### EXERCISE BRIEF
Wherever "operand" appears in a line of the listing, that line should be returned.

### SUPPLIED MATERIAL
________________
-- ==== Sys2Proof/Machine/Reduction.lean ====
section
/-! DEFINITION. The meanings of REDUCE, SETH and GETH (41_reduction.md). -/

namespace Sys2Proof.Machine

/-- REDUCE: the reduced index into IDX, the array untouched (41_reduction.md R82). -/
def execReduce (s : State) : Outcome := whenConfigured .reduce s <| .next (s.setIdx (hashIndex s))

/-- SETH: reduce the hash and set that bit (41_reduction.md R83). -/
def execSeth (s : State) : Outcome := whenConfigured .seth s <| setBitOp (hashIndex s) s

/-- GETH: reduce the hash and read that bit into STATUS.RESULT (41_reduction.md R84). -/
def execGeth (s : State) : Outcome := whenConfigured .geth s <| getBitOp (hashIndex s) s

end Sys2Proof.Machine
end

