-- ==== Sys2Proof/Certificates/Slice0/Obligations.lean ====
section
/-! DEFINITION. The statements for the provers: what the numbered rules of spec/ say the block does. -/

open Sys2Proof Sys2Proof.Machine

/-! ## Reset and the invariant -/

/-- 10_state.md R42: after reset the state is, field by field. The array's bytes are the free values of the draw in force
(R42 'unspecified, any value'; log entry 6), whatever the draw's number is. -/
def Obligations.ResetLeavesSpecValues : Prop :=
  State.reset.hmode = .u32 ∧ ctrlWord State.reset = 0 ∧ State.reset.cfg = false ∧ State.reset.result = false ∧
  State.reset.err = false ∧ State.reset.errcode = .noError ∧ State.reset.errop = 0 ∧ State.reset.data = 0 ∧
  State.reset.operand = 0 ∧ State.reset.size = 0 ∧ State.reset.bytes = 0 ∧ State.reset.idx = 0 ∧
  State.reset.cap.toNat = Config.nbitsMax ∧
  ∀ a, State.reset.array.read a = Config.sramByte State.reset.array.draw a

/-- 70_reset_and_hazards.md R111 with 10_state.md R33, R42, R43: the reset input, from any state, leaves every register at
its reset value, CAP as it is and the array unspecified. That the host's own lists stay and the draw advances is the
model's choice (log entries 6, 13). -/
def Obligations.ResetEventLeavesResetState : Prop :=
  ∀ (s : State) (rest : List HostEvent), s.host = .reset :: rest →
    ∃ t, step s = .next t ∧ t = { State.reset with cap := s.cap, array := t.array, host := rest, seen := s.seen } ∧
      ∀ a, t.array.read a = Config.sramByte t.array.draw a

/-- The invariant of the block holds at reset (10_state.md R39, R42, R43). -/
def Obligations.InvariantAtReset : Prop := State.reset.Inv

/-- The invariant of the block is kept by every step, from every state that meets it: the sizes of 10_state.md R39, IDX
within SIZE (R32, 41_reduction.md R80), the error record empty exactly while ERR = 0 (60_exceptions.md R97), the array in
canonical form with every reachable byte zero-filled since reset (R43). -/
def Obligations.InvariantKeptByEveryStep : Prop :=
  ∀ s t : State, s.Inv → step s = .next t → t.Inv

/-- 10_state.md R39: if CFG = 1 then `1 <= SIZE <= NBITS_MAX`, `BYTES = ceil8(SIZE)` and `BYTES <= NBYTES_MAX`; if CFG = 0
then SIZE = BYTES = 0; at reset and after every step. -/
def Obligations.SizesHeldAtEveryStep : Prop :=
  State.reset.sizesHold ∧ ∀ s t : State, s.sizesHold → step s = .next t →
    (t.cfg = true → 1 ≤ t.size.toNat ∧ t.size.toNat ≤ t.cap.toNat ∧ t.bytes.toNat = (t.size.toNat + 7) / 8 ∧
      t.bytes.toNat ≤ (t.cap.toNat + 7) / 8) ∧
    (t.cfg = false → t.size = 0 ∧ t.bytes = 0)

/-- 60_exceptions.md R94, with 10_state.md R39 and 20_memory.md R47: the block never halts. From every state that meets the
invariant the step answers a next state, so the model's one fault, a byte that does not exist, is never reached. -/
def Obligations.BlockNeverHalts : Prop :=
  ∀ s : State, s.Inv → ∃ t, step s = .next t

/-- Log entry 8, the model's own choice where 10_state.md R37 gives a byte at or above NBYTES_MAX no existence: from any
state whatever a command answers a next state or stops at a byte that does not exist, and is never refused; and it does stop
where the state, which no run reaches (R39), sends it to such a byte. -/
def Obligations.StopsOnlyWhereNoByteExists : Prop :=
  (∀ (i : Instr) (s : State), (∃ t, exec i s = .next t) ∨
    ∃ j, s.nbytesMax ≤ j ∧ exec i s = .fault (.noSuchArrayByte j)) ∧
  (∀ (i : Instr) (s : State), i = .setb ∨ i = .getb → s.cfg = true → s.operand.toNat < s.size.toNat →
    s.nbytesMax ≤ s.operand.toNat / 8 → exec i s = .fault (.noSuchArrayByte (s.operand.toNat / 8))) ∧
  (∀ (i : Instr) (s : State), i = .seth ∨ i = .geth → s.cfg = true → s.nbytesMax ≤ hashIndex s / 8 →
    exec i s = .fault (.noSuchArrayByte (hashIndex s / 8))) ∧
  (∀ (i : Instr) (s : State), i = .rdbyte ∨ i = .orbyte → s.cfg = true → s.operand.toNat < s.bytes.toNat →
    s.nbytesMax ≤ s.operand.toNat → exec i s = .fault (.noSuchArrayByte s.operand.toNat))

/-- 10_state.md R33: CAP, at offsets 0x50 to 0x5C, is the constant NBITS_MAX (00_scope.md R6), the same after reset and at
every time: no access of any kind writes it. -/
def Obligations.CapIsConstant : Prop :=
  State.reset.cap.toNat = Config.nbitsMax ∧ (1 ≤ Config.nbitsMax ∧ Config.nbitsMax < 2 ^ 128) ∧
  (∀ s t : State, step s = .next t → t.cap = s.cap) ∧
  (∀ (s : State) (k : Nat), k < 4 →
    (target (.bits 32) (BitVec.ofNat 8 (0x50 + 4 * k))).map (readReg · s) = some (s.cap.extractLsb' (32 * k) 32))

/-- 10_state.md R24: CFG, bit 0 of STATUS, is 0 after reset; a step sets it only by the CMD write of an INIT that succeeds,
and such an INIT does set it; only reset clears it; a failed INIT leaves it; and while it is 0 each of the seven array
commands fails with NotConfigured (60_exceptions.md R96). -/
def Obligations.CfgSetByInitClearedByReset : Prop :=
  State.reset.cfg = false ∧ (∀ s : State, (readReg .status s).getLsbD 0 = s.cfg) ∧
  (∀ s t : State, exec .init s = .next t →
    (1 ≤ s.operand.toNat ∧ s.operand.toNat ≤ s.cap.toNat → t.cfg = true) ∧
    (s.operand.toNat = 0 ∨ s.cap.toNat < s.operand.toNat → t.cfg = s.cfg)) ∧
  (∀ s t : State, step s = .next t → s.cfg = true → t.cfg = false → ∃ rest, s.host = .reset :: rest) ∧
  (∀ s t : State, step s = .next t → s.cfg = false → t.cfg = true →
    ∃ rest, s.host = .write (.bits 32) 0x08 0x00000001 :: rest ∧ 1 ≤ s.operand.toNat ∧ s.operand.toNat ≤ s.cap.toNat) ∧
  (∀ (s : State) (i : Instr), s.cfg = false → i ∈ [Instr.setb, .getb, .reduce, .seth, .geth, .rdbyte, .orbyte] →
    exec i s = .next (if s.err then s else { s with err := true, errcode := .notConfigured, errop := opcodeOf i }))

/-! ## Decoding and the step -/

/-- 30_encoding.md R64: the ten words of the opcode map decode to their commands; and words that are none are illegal. -/
def Obligations.OpcodeMapDecodes : Prop :=
  decode 0x00000000 = .ok .nop ∧ decode 0x00000001 = .ok .init ∧ decode 0x00000002 = .ok .setb ∧
  decode 0x00000003 = .ok .getb ∧ decode 0x00000004 = .ok .reduce ∧ decode 0x00000005 = .ok .seth ∧
  decode 0x00000006 = .ok .geth ∧ decode 0x00000007 = .ok .rdbyte ∧ decode 0x00000008 = .ok .orbyte ∧
  decode 0x00000009 = .ok .clrerr ∧
  decode 0x0000000A = .error .reservedOpcode ∧ decode 0x000000FF = .error .reservedOpcode ∧
  decode 0x00000102 = .error .mbzNotZero ∧ decode 0x80000001 = .error .mbzNotZero

/-- 30_encoding.md R65: a word selects the command whose OPC equals `w[7:0]` if and only if `w[31:8] = 0` and
`w[7:0] <= 0x09`; every other word is illegal and executes as 43_control.md R92 says; and the encoder gives back exactly the
word decoded. -/
def Obligations.DecodingIsExact : Prop :=
  ∀ w : Word,
    ((∃ i, decode w = .ok i) ↔ w.toNat / 256 = 0 ∧ w.toNat % 256 ≤ 9) ∧
    (∀ i, decode w = .ok i ↔ w = encode i) ∧
    (∀ i, decode w = .ok i → (opcodeOf i).toNat = w.toNat % 256) ∧
    decodeBytes (bytesOf w) = decode w ∧
    ((∀ i, decode w ≠ .ok i) → ∀ s : State,
      execWord w s = .next (s.recordError (BitVec.ofNat 8 w.toNat) .illegalCommand))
________________
### SOLUTION TO THIS EXERCISE
  State.reset.operand = 0 ∧ State.reset.size = 0 ∧ State.reset.bytes = 0 ∧ State.reset.idx = 0 ∧
  (∀ (i : Instr) (s : State), i = .setb ∨ i = .getb → s.cfg = true → s.operand.toNat < s.size.toNat →
    s.nbytesMax ≤ s.operand.toNat / 8 → exec i s = .fault (.noSuchArrayByte (s.operand.toNat / 8))) ∧
  (∀ (i : Instr) (s : State), i = .rdbyte ∨ i = .orbyte → s.cfg = true → s.operand.toNat < s.bytes.toNat →
    s.nbytesMax ≤ s.operand.toNat → exec i s = .fault (.noSuchArrayByte s.operand.toNat))
    (1 ≤ s.operand.toNat ∧ s.operand.toNat ≤ s.cap.toNat → t.cfg = true) ∧
    (s.operand.toNat = 0 ∨ s.cap.toNat < s.operand.toNat → t.cfg = s.cfg)) ∧
    ∃ rest, s.host = .write (.bits 32) 0x08 0x00000001 :: rest ∧ 1 ≤ s.operand.toNat ∧ s.operand.toNat ≤ s.cap.toNat) ∧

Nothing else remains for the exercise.